* _THE TASK_
Go through the records underneath and count the lines that include the string "stoppedOp". Give nothing but the number.

* _INPUT_
-- ==== Sys2Proof/Machine/Mmu.lean ====
section
/-! DEFINITION. What a translation walk brings (R308 to R310): a cached entry, a wait for a migrating page, or a fault
record, and how the runtime disposes of a record. -/

namespace Sys2Proof.Machine

/-- Removes a walk; a walk that waited for its walker starts (R309). -/
def State.dropWalk (s : State) (d : DieId) (id : Nat) : State :=
  let s := s.modDie d fun x => { x with walks := x.walks.filter fun w => w.id != id }
  match (s.die d).walks[walkers - 1]? with
  | some w => s.schedLater .translationWalkComplete { die := d, id := w.id }
  | none => s

/-- The operation that a requester's translation stops at a fault (R254, R274, R310). -/
def State.stoppedOp (s : State) (d : DieId) : Requester → Option (Fin 19 × Op)
  | .copy op _ => (s.op d qCopy op).map fun o => (qCopy, o)
  | .remote acc =>
    (s.acc acc).bind fun a => (s.op d qRemote a.op).bind fun o => if isRcp o.ins then some (qRemote, o) else none
  | .array q op => (s.op d q op).map fun o => (q, o)
  | _ => none

/-- Writes the record of a stopped operation with a state: 3 at the fault, 2 when it goes on (R170). -/
def State.recordStop (s : State) (d : DieId) (who : Requester) (st : Nat) : State :=
  match s.stoppedOp d who with
  | some (q, o) => s.putOpRecord d q o st
  | none => s

/-- What a fault does besides its record: an operation stops, a fill slips (R305, R310). -/
def State.faultHolds (s : State) (d : DieId) (who : Requester) : State :=
  match who with
  | .fill _ => s.modDie d Die.countSlip
  | _ => s.recordStop d who 3

/-- The access of an operation's unit that waits at its source. -/
def State.waitingAcc (s : State) (d : DieId) (op : Nat) (unit : Option Nat) : Option RAcc :=
  (s.accsOf d op).find? fun a => (a.st == .waiting || a.st == .resend) && unit.all fun u => a.unit == u

/-- Ends an access, if there is one, with a code. -/
def State.failAcc (s : State) (code : BitVec 8) : Option RAcc → State
  | some a => s.accFails State.fetchFails a code
  | none => s

/-- A requester whose translation does not come ends with a code (R32, R174, R254, R274, R302, R305, R310, R344). -/
def State.requesterEnds (s : State) (d : DieId) (who : Requester) (va : Word) (code : BitVec 8) : State :=
  match who with
  | .gone _ _ => s
  | .fabric k => s.modFabric fun b => { b with failed := addNew b.failed (k, code) }
  | .queue q k =>
    if (s.queue q).leader ≠ d then s
    else if k = 2 then
      s.failAcc code (s.panel.raccs.find? fun a => a.stream == .queue q && (a.st == .waiting || a.st == .resend))
    else s.modQueue q fun c => { c with denied := addNew c.denied (k, code) }
  | .fetch c => s.loseTask d c (s.ctx d c).rf.pc (BitVec.ofNat 64 (field va.toNat 16 48 + 5)) []
  | .fill id => s.failFill d id
  | .copy op unit => s.failAcc code (s.waitingAcc d op (some unit))
  | .remote acc => s.failAcc code (s.acc acc)
  | .array _ op => s.failAcc code (s.waitingAcc d op none)
  | .regSpace c => s.modCtx d c fun x => { x with rsFault := true }
  | .launch q img c => s.modDie d fun x =>
    { x with launchFaults := if x.pendLaunch.any fun p => p.queue == q then
                               addNew x.launchFaults { queue := q, ctx := c, img := img, va := va }
                             else x.launchFaults }

/-- Whether a requester is an access that is to be sent again after a refusal for retry (R324). -/
def State.resends (s : State) (d : DieId) (who : Requester) : Bool :=
  s.panel.raccs.any fun a => a.src == d && a.st == .resend && a.who == who

/-- The end of a walk (R302, R308 to R310). A refused access whose walk finds no memory ends at once (R324, log 61). -/
def State.walkEnds (s : State) (d : DieId) (id : Nat) : State :=
  match (s.die d).walks.find? fun w => w.id == id with
  | none => s
  | some w =>
    match walkTable s w.root w.va w.perm with
    | .ok e => ((s.modDie d fun x => x.cache e s.freeCtr).takeFree).dropWalk d id
    | .migrating => s.sched (s.cycle + max 1 (s.die d).mem.retry.toNat) .migratingLeafRewalk { die := d, id := id }
    | .badEcc => (s.dropWalk d id).requesterEnds d w.who w.va 6
    | .fault k level =>
      let s := s.dropWalk d id
      if k == .noMemory && s.resends d w.who then s.requesterEnds d w.who w.va 2
      else
      let s := s.modDie d fun x => { x with faults := x.faults ++ [{ walk := w, kind := k, level := level }] }
      s.faultHolds d w.who

/-- TRANSLATION_WALK_COMPLETE (R308). -/
def execTranslationWalkComplete (s : State) : Host.Outcome State Fault Refusal := .next (s.walkEnds s.ev.die s.ev.id)

/-- MIGRATING_LEAF_REWALK (R308, R325): the walk waits rm_retry cycles and walks again, until the bit reads 0. -/
def execMigratingLeafRewalk (s : State) : Host.Outcome State Fault Refusal := .next (s.walkEnds s.ev.die s.ev.id)

/-- The context whose tables a requester uses. -/
def State.requesterCtx (s : State) (d : DieId) : Requester → Option CtxId
  | .fetch c | .regSpace c | .launch _ _ c => some c
  | .gone _ _ | .fabric _ | .fill _ | .queue _ _ => none
  | .copy op _ => (s.op d qCopy op).map (·.ctx)
  | .remote acc => (s.acc acc).map fun a => a.stream.ctxOf
  | .array q op => (s.op d q op).map (·.ctx)

/-- The root that a requester's walk uses as it stands now. -/
def State.rootOf (s : State) (d : DieId) (w : Walk) : Word :=
  match w.who, s.requesterCtx d w.who with
  | .fill _, _ => (s.die d).mem.fillRoot
  | .queue q _, _ => (s.queue q).tables
  | _, some c => s.ctxRoot d c
  | _, none => w.root

/-- Takes the oldest record out of the fault queue (R310). -/
def Die.popFault (x : Die) : Die := { x with faults := x.faults.drop 1 }

/-- MMU_RESOLVE_RETRY (R310): the oldest record's requester walks again; a far fetch goes on from its last boundary, and
its accesses walk again there (R274). -/
def execMmuResolveRetry (s : State) : Host.Outcome State Fault Refusal :=
  let d := s.ev.die
  .next (match (s.die d).faults with
    | [] => s
    | f :: _ =>
      let s := s.modDie d Die.popFault
      match f.walk.who with
      | .gone _ _ | .fabric _ => s
      | .array q op => (s.refetch d q op).recordStop d f.walk.who 2
      | _ => (s.startWalk d (s.rootOf d f.walk) f.walk.va f.walk.perm f.walk.who).recordStop d f.walk.who 2)

/-- The oldest record's requester ends with a code (R310). -/
def State.faultEnds (s : State) (d : DieId) (code : BitVec 8) : State :=
  match (s.die d).faults with
  | [] => s
  | f :: _ => (s.modDie d Die.popFault).requesterEnds d f.walk.who f.walk.va code

/-- MMU_RESOLVE_FAIL (R310): the requester ends with code 0x02. -/
def execMmuResolveFail (s : State) : Host.Outcome State Fault Refusal := .next (s.faultEnds s.ev.die 2)

/-- MMU_RESOLVE_REFUSE (R310): the requester ends with code 0x03. -/
def execMmuResolveRefuse (s : State) : Host.Outcome State Fault Refusal := .next (s.faultEnds s.ev.die 3)

/-- MMU_INVAL (R309, R330): every entry goes, or those of every context that cover a 64 KiB page. -/
def execMmuInval (s : State) : Host.Outcome State Fault Refusal :=
  let v := s.ev.val
  let va := field (bits v 16 32) 16 32
  .next (s.modDie s.ev.die fun x =>
    { x with xlat := if bitAt v 63 then [] else x.xlat.filter fun e => e.page != va / 2 ^ levelShift e.level })

end Sys2Proof.Machine
end

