def CmdQueue.avail (q : CmdQueue) : Nat := (q.tail.toNat % q.bytes + q.bytes - q.at_) % q.bytes

/-- What reading words at virtual addresses of a queue brings. -/
inductive Words where
  | got (l : List Word)
  /-- A page is migrating, or a walk or the service of a fault is awaited (R308, R310). -/
  | later
  /-- The runtime denies a page, or a word holds an uncorrectable error (R302, R344). -/
  | fails
  deriving DecidableEq, Repr

/-- Reads 64-bit words at virtual addresses of a queue (R344). -/
def State.queueWords (s : State) (q : QueueId) : List Word → State × Words
  | [] => (s, .got [])
  | a :: r =>
    match s.queueTry q 0 a 8 .read with
    | (s, .done l) =>
      if s.runBad l then (s, .fails)
      else match s.queueWords q r with
        | (t, .got w) => (t, .got (wordOfBytes (s.runBytes l) :: w))
        | o => o
    | (s, .fails _) => (s, .fails)
    | (s, _) => (s, .later)

/-- The address of word i of the packet at the head. -/
def CmdQueue.wordAt (c : CmdQueue) (i : Nat) : Word :=
  BitVec.ofNat 64 (c.ringBase.toNat * 4096 + (c.at_ + 8 * i) % c.bytes)

/-- The length that a packet's type gives it, in words (R339, R344). -/
def packetLen (h : Word) : Option Nat :=
  match bits h 0 8 with
  | 1 => some 16
  | 2 => some 4
  | 3 => if 1 ≤ bits h 16 4 && bits h 16 4 ≤ 12 then some (1 + 2 * bits h 16 4) else none
  | 4 => some 3
  | 5 => some 2
  | _ => none

/-- Whether the fields of a packet break its format (R339, R340, R344). -/
def packetBad (w : List Word) : Bool :=
  let g (k : Nat) : Word := w.getD k 0
  let ext := bits (g 0) 16 16
  match bits (g 0) 0 8 with
  | 1 =>
    let n := bits (g 2) 8 9
    let width := bits (g 2) 32 13
    ext != 0 || bits (g 1) 0 2 != 0 || bits (g 4) 1 9 != 0 || bits (g 2) 45 19 != 0 || bits (g 2) 17 15 != 0 || bits (g 3) 56 8 != 0
      || bits (g 3) 40 4 != 0 || bits (g 6) 0 32 % 1024 != 0 || width == 0 || decide (4096 < width) || n == 0
      || decide (256 < n) || decide (256 < bits (g 2) 0 8 + n)
  | 2 => ext != 0 || bits (g 3) 48 16 != 0
  | 3 => decide (32 ≤ ext) || (List.range (bits (g 0) 16 4)).any fun i =>
      let e := g (1 + 2 * i)
      bits e 48 13 != 0 || bits e 0 3 != 0 || decide (6 ≤ bits e 61 3)
  | 4 => decide (4 ≤ ext) || bits (g 1) 0 3 != 0
  | _ => ext != 0

/-- Puts a queue into the error state without a report (R344). -/
def State.queueFault (s : State) (q : QueueId) : State := s.modQueue q fun c => { c with state := 4, stage := .idle }

/-- A malformed packet (R339): report kind 5, and the packet is not parsed. -/
def State.malformed (s : State) (q : QueueId) (h : Word) : State :=
  let s := s.modQueue q fun c => { c with stage := .idle }
  s.report q [[reportWord0 (BitVec.ofNat 32 (bits h 32 32)) 0 0 5, BitVec.ofNat 64 (s.queue q).at_, 0, 0]]
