-- ==== Sys2Proof/Machine/QueuePairs.lean ====
section
/-! DEFINITION. Queue pairs of the fabric engine (R412 to R422): contexts, translation of local addresses, completions,
the error state, doorbells and the serving of work entries. -/

namespace Sys2Proof.Machine

/-! ### Contexts in memory (R412) -/

def State.qp (s : State) (n : Fin 8192) : QPair := Sparse.read s.fabric.qps {} n.val

def State.setQp (s : State) (n : Fin 8192) (q : QPair) : State :=
  s.modFabric fun b => { b with qps := Sparse.write b.qps {} n.val q }

def State.modQp (s : State) (n : Fin 8192) (f : QPair → QPair) : State := s.setQp n (f (s.qp n))

def Fabric.qpAddr (b : Fabric) (n : Fin 8192) : Nat := b.qpBase.toNat * 128 + 128 * n.val

def Fabric.cqAddr (b : Fabric) (n : Fin 8192) : Nat := b.cqBase.toNat * 32 + 32 * n.val

/-- Writes a word at a physical address, if memory is fitted there. -/
def State.putPhys (s : State) (pa : Nat) (w : Word) : State :=
  if s.physOk pa then s.writeMem pa (bytesOfWord w) else s

/-- The context that memory holds for a queue pair, made ready (R412, R420); one that memory holds in state 2 or 3 is in
error. -/
def State.loadedQp (s : State) (n : Fin 8192) : QPair :=
  let a := s.fabric.qpAddr n
  let w (i : Nat) : Word := s.readMem64 (a + 8 * i)
  { state := if 2 ≤ bits (w 0) 62 2 then 2 else 1, job := BitVec.ofNat 8 (bits (w 0) 48 8), pkey := BitVec.ofNat 12 (bits (w 0) 32 12)
    peerQp := Fin.ofNat 8192 (bits (w 0) 18 13), peer := BitVec.ofNat 18 (bits (w 0) 0 18)
    root := BitVec.ofNat 64 (field (bits (w 1) 12 31) 12 31 + bits (w 1) 0 1)
    sqSize := bits (w 2) 59 5, sqBase := BitVec.ofNat 64 (field (bits (w 2) 6 42) 6 42)
    rqSize := bits (w 3) 59 5, rqBase := BitVec.ofNat 64 (field (bits (w 3) 6 42) 6 42)
    regSize := bits (w 4) 58 6, regBase := BitVec.ofNat 64 (bits (w 4) 0 48)
    sHead := BitVec.ofNat 32 (bits (w 5) 32 32), sTail := BitVec.ofNat 32 (bits (w 5) 0 32)
    rHead := BitVec.ofNat 32 (bits (w 6) 32 32), rTail := BitVec.ofNat 32 (bits (w 6) 0 32)
    cq := Fin.ofNat 8192 (bits (w 7) 0 13) }

/-- Writes a queue pair's state, heads and tails back to its context (R412). -/
def State.syncQp (s : State) (n : Fin 8192) : State :=
  let q := s.qp n
  let a := s.fabric.qpAddr n
  let w0 := s.readMem64 a
  let s := s.putPhys a (BitVec.ofNat 64 (field q.state.val 62 2 + bits w0 0 62))
  let s := s.putPhys (a + 40) (BitVec.ofNat 64 (field q.sHead.toNat 32 32 + q.sTail.toNat))
  s.putPhys (a + 48) (BitVec.ofNat 64 (field q.rHead.toNat 32 32 + q.rTail.toNat))

/-! ### Local addresses (R412, R416 to R418) -/

/-- How the translation of a run of local bytes ends. -/
inductive LocalRun where
  | ok (l : List (Nat × Nat))
  | migrating
  /-- A table word with an uncorrectable error (R302). -/
  | badEcc
  | fault (va : Word) (k : FaultKind) (level : Nat)
  deriving DecidableEq, Repr

/-- The physical runs of local bytes (R416): each page by the queue pair's own root. -/
def State.localRun (s : State) (root va : Word) (perm : Perm) : List (Nat × Nat) → LocalRun
  | [] => .ok []
  | (off, n) :: r =>
    let a := va + BitVec.ofNat 64 off
    match walkTable s root a perm with
    | .migrating => .migrating
    | .badEcc => .badEcc
    | .fault k level => .fault a k level
    | .ok e =>
      let pa := e.phys' a
      if s.refusesAt pa n then .migrating
      else match s.localRun root va perm r with
        | .ok l => .ok ((pa, n) :: l)
        | o => o

/-- The runs of n local bytes. -/
def State.localBytes (s : State) (root va : Word) (n : Nat) (perm : Perm) : LocalRun :=
  s.localRun root va perm (virtParts va.toNat n (n / 2 ^ 16 + 2) 0)

/-- Whether the fabric engine stands at a fault that has not been disposed of (R417, R418). -/
def State.fabFaulted (s : State) (k : FabReq) : Bool :=
  match s.primary with
  | some p => (s.die p).faulted (.fabric k)
  | none => false

/-- Tries to reach local bytes: a fault goes to the fault queue of the primary designated die and waits for its service;
a denied one ends with its code (R417, R418). -/
def State.fabTry (s : State) (k : FabReq) (root va : Word) (n : Nat) (perm : Perm) : State × Tried :=
  match s.localBytes root va n perm with
  | .ok l => (s, .done l)
  | .migrating => (s, .migrating)
  | .badEcc => (s, .fails 6)
  | .fault a kind level =>
    match s.fabric.failed.find? fun e => e.1 == k with
    | some e => (s.modFabric fun b => { b with failed := b.failed.filter fun o => o.1 != k }, .fails e.2)
    | none =>
      match s.primary with
      | none => (s, .fails 2)
      | some p =>
        if (s.die p).faulted (.fabric k) then (s, .waits)
        else
          let w : Walk := { id := s.fresh, root := root, va := a, perm := perm, who := .fabric k }
          let f : FaultRec := { walk := w, kind := kind, level := level }
          ((s.modDie p fun x => { x with faults := x.faults ++ [f] }).takeFresh, .waits)

/-! ### Completions and the error state (R417, R418, R422) -/

/-- Puts a completion in line. -/
def State.addDue (s : State) (c : Completion) : State := s.modFabric fun b => { b with due := b.due ++ [c] }

/-- A completion of a queue pair. -/
def State.completionOf (s : State) (n : Fin 8192) (wrId : Word) (status : BitVec 8) (op : BitVec 4) (recv : Bool)
    (bytes : Nat) (src : Word) : Completion :=
  let q := s.qp n
  { qp := n, cq := q.cq, root := q.root, wrId := wrId, status := status, op := op, recv := recv, bytes := bytes
    from_ := src }

/-- A queue pair enters error (R418, R422): its work in progress completes with status 0x05 and the bytes acknowledged,
after what was already due and in queue order; its posted entries follow as they are served. -/
def State.qpFails (s : State) (n : Fin 8192) : State :=
  if (s.qp n).state = 2 then s
  else
    let s := (s.modQp n fun q => { q with state := 2 }).syncQp n
    let mine := s.fabric.works.filter fun w => w.qp == n && w.op != 2
    let s := mine.foldl (fun s w => s.addDue (s.completionOf n w.wrId 5 w.op false w.acked 0)) s
    s.modFabric fun b => { b with works := b.works.filter fun w => w.qp != n }

/-- The completion that a work entry's end brings (R417, R418): a failure always writes one, with the bytes that have been
acknowledged or committed, a success if signalled. The answer to a READ has no entry of its own. -/
def State.workDue (s : State) (status : BitVec 8) (w : Work) : State :=
  if w.op = 2 || (status = 0 && !w.signal) then s
  else s.addDue (s.completionOf w.qp w.wrId status w.op false (if status = 0 then w.len else w.acked) 0)

/-- Work entries end with one status (R417, R418); a failure puts their queue pairs into error. -/
def State.endWorks (s : State) (l : List Work) (status : BitVec 8) : State :=
  let s := s.modFabric fun b => { b with works := b.works.filter fun o => !l.any fun w => w.id == o.id }
  let s := l.foldl (fun s w => s.workDue status w) s
  if status = 0 then s else (l.filter fun w => w.op != 2).foldl (fun s w => s.qpFails w.qp) s

/-- A work entry ends with a status. -/
def State.endWork (s : State) (w : Work) (status : BitVec 8) : State := s.endWorks [w] status

/-- The queue pairs that have a context. -/
def Fabric.qpNums (b : Fabric) : List (Fin 8192) := b.qps.map fun e => Fin.ofNat 8192 e.1

/-- A completion queue that is full, or whose entry cannot be reached, puts its queue pairs into error (R417, R418). -/
def State.cqFails (s : State) (c : Fin 8192) : State :=
  s.fabric.qpNums.foldl (fun s n => if (s.qp n).cq = c then s.qpFails n else s) s

/-- Adds 1 to the fold that a notify word names, by the rule of `rsig` (R318, R417). -/
def State.notifyFold (s : State) (far : Word) : State :=
  match s.primary, farKind far with
  | some p, some (.fold v f) =>
    let e := (s.die p).vtab[Fin.ofNat 256 v.toNat]
    if e.present && !e.lost && (s.die e.phys).inService && (s.die e.phys).incarnation == e.inc then
      s.foldEvt e.phys f (.add 1)
    else s
  | _, _ => s

/-- The four words of a completion entry (R417). -/
def Completion.words (c : Completion) (phase : Bool) : List Word :=
  [c.wrId,
   BitVec.ofNat 64 (field phase.toNat 63 1 + field c.status.toNat 48 8 + field c.op.toNat 44 4 + field c.qp.val 31 13
     + field c.recv.toNat 30 1),
   BitVec.ofNat 64 (field c.bytes 0 32), c.from_]

/-- COMPLETION_WRITE (R417): the entry at the tail, the tail and the phase, and then the notify fold. The completion
leaves the line; false while it waits for a fault's service or a migrating page. -/
def State.post (s : State) (c : Completion) : State × Bool :=
  let a := s.fabric.cqAddr c.cq
  let w0 := s.readMem64 a
  let w1 := s.readMem64 (a + 8)
  let size := bits w0 59 5
  let tail := bits w1 0 32
  let head := bits (s.readMem64 (a + 24)) 0 32
  let out (s : State) : State := s.modFabric fun b => { b with due := b.due.erase c }
  if (tail + 2 ^ 32 - head) % 2 ^ 32 = 2 ^ size then ((out s).cqFails c.cq, true)
  else
    let va : Word := BitVec.ofNat 64 (field (bits w0 6 42) 6 42 + 32 * (tail % 2 ^ size))
    match s.fabTry (.cq c.cq) c.root va 32 .write with
    | (s, .migrating) => (s, false)
    | (s, .waits) => (s, false)
    | (s, .fails _) => ((out s).cqFails c.cq, true)
    | (s, .done l) =>
      let s := (out s).runWrite l ((c.words (bitAt w1 32)).flatMap bytesOfWord)
      let tail' := (tail + 1) % 2 ^ 32
      let phase := bitAt w1 32 != decide (tail' % 2 ^ size = 0)
      let s := s.putPhys (a + 8) (BitVec.ofNat 64 (field (bits w1 33 31) 33 31 + field phase.toNat 32 1 + tail'))
      let far := s.readMem64 (a + 16)
      (if far = 0 then s else s.notifyFold far, true)

/-- Posts the completions in line; one that waits holds those behind it in its queue. -/
def State.postList (s : State) : List Completion → List (Fin 8192) → State
  | [], _ => s
  | c :: r, held =>
    if held.contains c.cq then s.postList r held
    else
      let (s, went) := s.post c
      s.postList r (if went then held else c.cq :: held)

def State.postDue (s : State) : State := s.postList s.fabric.due []

/-! ### Commands and doorbells (R414, R419, R420) -/

/-- Drops the work of a queue pair that is loaded or reset. Slots it has sent stay outstanding: their numbers are the
pair's (R389). -/
def State.dropWork (s : State) (n : Fin 8192) : State :=
  s.modFabric fun b =>
    { b with works := b.works.filter fun w => w.qp != n
             lost := b.lost.filter fun l => l.1.toNat != n.val
             failed := b.failed.filter fun e => e.1 != .entry n && e.1 != .bytes n }

/-- QP_LOAD (R418 to R420): the context is loaded and the queue pair ready; an error is left only by a reset. -/
def execQpLoad (s : State) : Host.Outcome State Fault Refusal :=
  let n := s.ev.qp
  .next (if !s.feature 5 || (s.qp n).state = 2 then s
    else ((s.dropWork n).setQp n (s.loadedQp n)).syncQp n)

/-- QP_RESET (R418, R420). -/
def execQpReset (s : State) : Host.Outcome State Fault Refusal :=
  let n := s.ev.qp
  .next (if !s.feature 5 then s
    else ((s.dropWork n).modQp n fun q => { q with state := 0 }).syncQp n)

/-- QP_ERROR (R420, R422). -/
def execQpError (s : State) : Host.Outcome State Fault Refusal :=
  .next (if !s.feature 5 then s else (s.qpFails s.ev.qp).postDue)

/-- Takes a doorbell's tail for one of the queues: a tail within range is the tail; one out of range puts the queue pair
into error, with a completion of its own, and names no entries (R414). -/
def State.ring (s : State) (n : Fin 8192) (recv : Bool) (t : BitVec 32) : State :=
  let q := s.qp n
  let head := if recv then q.rHead else q.sHead
  let size := if recv then q.rqSize else q.sqSize
  if (t - head).toNat ≤ 2 ^ size then s.modQp n fun q => if recv then { q with rTail := t } else { q with sTail := t }
  else (s.addDue (s.completionOf n (BitVec.allOnes 64) 3 0 recv 0 0)).qpFails n

/-- DOORBELL_WRITE (R414): the send tail from the low half and the receive tail from the high half. A queue pair in reset
has no tails. -/
def execDoorbellWrite (s : State) : Host.Outcome State Fault Refusal :=
  let n := s.ev.qp
  .next (if (s.qp n).state = 0 then s
    else
      let s := s.ring n false (BitVec.ofNat 32 (bits s.ev.val 0 32))
      let s := s.ring n true (BitVec.ofNat 32 (bits s.ev.val 32 32))
      (s.syncQp n).postDue)

/-! ### Serving entries (R413, R415, R418) -/

/-- The words of an entry of a queue pair's queue, as far as they can be reached. -/
def State.entryWords (s : State) (n : Fin 8192) (recv : Bool) : State × Tried :=
  let q := s.qp n
  if recv then s.fabTry (.entry n) q.root (q.rqBase + BitVec.ofNat 64 (32 * (q.rHead.toNat % 2 ^ q.rqSize))) 32 .read
  else s.fabTry (.entry n) q.root (q.sqBase + BitVec.ofNat 64 (64 * (q.sHead.toNat % 2 ^ q.sqSize))) 64 .read

/-- Moves a queue's head past one entry. -/
def State.pastEntry (s : State) (n : Fin 8192) (recv : Bool) : State :=
  (s.modQp n fun q => if recv then { q with rHead := q.rHead + 1 } else { q with sHead := q.sHead + 1 }).syncQp n

/-- Word i of some bytes. -/
def wordAt (l : List Byte) (i : Nat) : Word := wordOfBytes ((l.drop (8 * i)).take 8)

/-- Whether a send entry is invalid (R413). -/
def entryBad (l : List Byte) : Bool :=
  let op := bits (wordAt l 0) 60 4
  (op != 0 && op != 1 && op != 3) || bits (wordAt l 0) 32 27 != 0
    || wordAt l 4 != 0 || wordAt l 5 != 0 || wordAt l 6 != 0 || wordAt l 7 != 0

/-- How many slots a message of some bytes has (R415). -/
def slotCount (len : Nat) : Nat := max 1 ((len + 191) / 192)

/-- The work of a valid send entry. -/
def workOf (id : Nat) (n : Fin 8192) (l : List Byte) : Work :=
  let op := BitVec.ofNat 4 (bits (wordAt l 0) 60 4)
  let len := bits (wordAt l 0) 0 32
  { id := id, qp := n, op := op, signal := bitAt (wordAt l 0) 59, wrId := wordAt l 1, laddr := wordAt l 2
    off := BitVec.ofNat 32 (bits (wordAt l 3) 0 32), len := len, slots := if op = 1 then 1 else slotCount len }

/-- An entry ends before anything of it is sent, with a status. -/
def State.entryEnds (s : State) (n : Fin 8192) (recv : Bool) (wrId : Word) (op : BitVec 4) (status : BitVec 8) : State :=
  let s := s.pastEntry n recv
  let s := s.addDue (s.completionOf n wrId status op recv 0 0)
  s.qpFails n

/-- WORK_ENTRY_SERVE (R413, R415, R418, R422): the next send entry of a ready queue pair becomes work; an invalid one, or
one that cannot be reached, ends it in error. In error the next send entry (or receive entry, `flag`) completes with
status 0x05. -/
def execWorkEntryServe (s : State) : Host.Outcome State Fault Refusal :=
  let n := s.ev.qp
  let recv := s.ev.flag
  let q := s.qp n
  let left := if recv then q.rHead != q.rTail else q.sHead != q.sTail
  .next (if q.state = 0 || !left || (q.state = 1 && recv) then s
    else
      let ready := q.state = 1
      let s := if ready then s.modFabric fun b => { b with lastServed := n } else s
      match s.entryWords n recv with
      | (s, .migrating) => s
      | (s, .waits) => s
      | (s, .fails code) =>
        let wr := Config.freeWord s.freeCtr
        let op : BitVec 4 := if recv then 3 else BitVec.ofNat 4 (Config.freeWord (s.freeCtr + 1)).toNat
        (s.takeFree.takeFree.entryEnds n recv wr op (if ready then code else 5)).postDue
      | (s, .done runs) =>
        let l := s.runBytes runs
        let wr := if recv then wordAt l 0 else wordAt l 1
        let op : BitVec 4 := if recv then 3 else BitVec.ofNat 4 (bits (wordAt l 0) 60 4)
        if !ready then (s.entryEnds n recv wr op 5).postDue
        else if s.runBad runs then (s.entryEnds n recv wr op 6).postDue
        else if entryBad l then (s.entryEnds n recv wr op 8).postDue
        else
          let w := workOf s.fresh n l
          ((s.pastEntry n false).modFabric fun b => { b with works := b.works ++ [w] }).takeFresh)

end Sys2Proof.Machine
end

* _EXERCISE SOLUTION_
2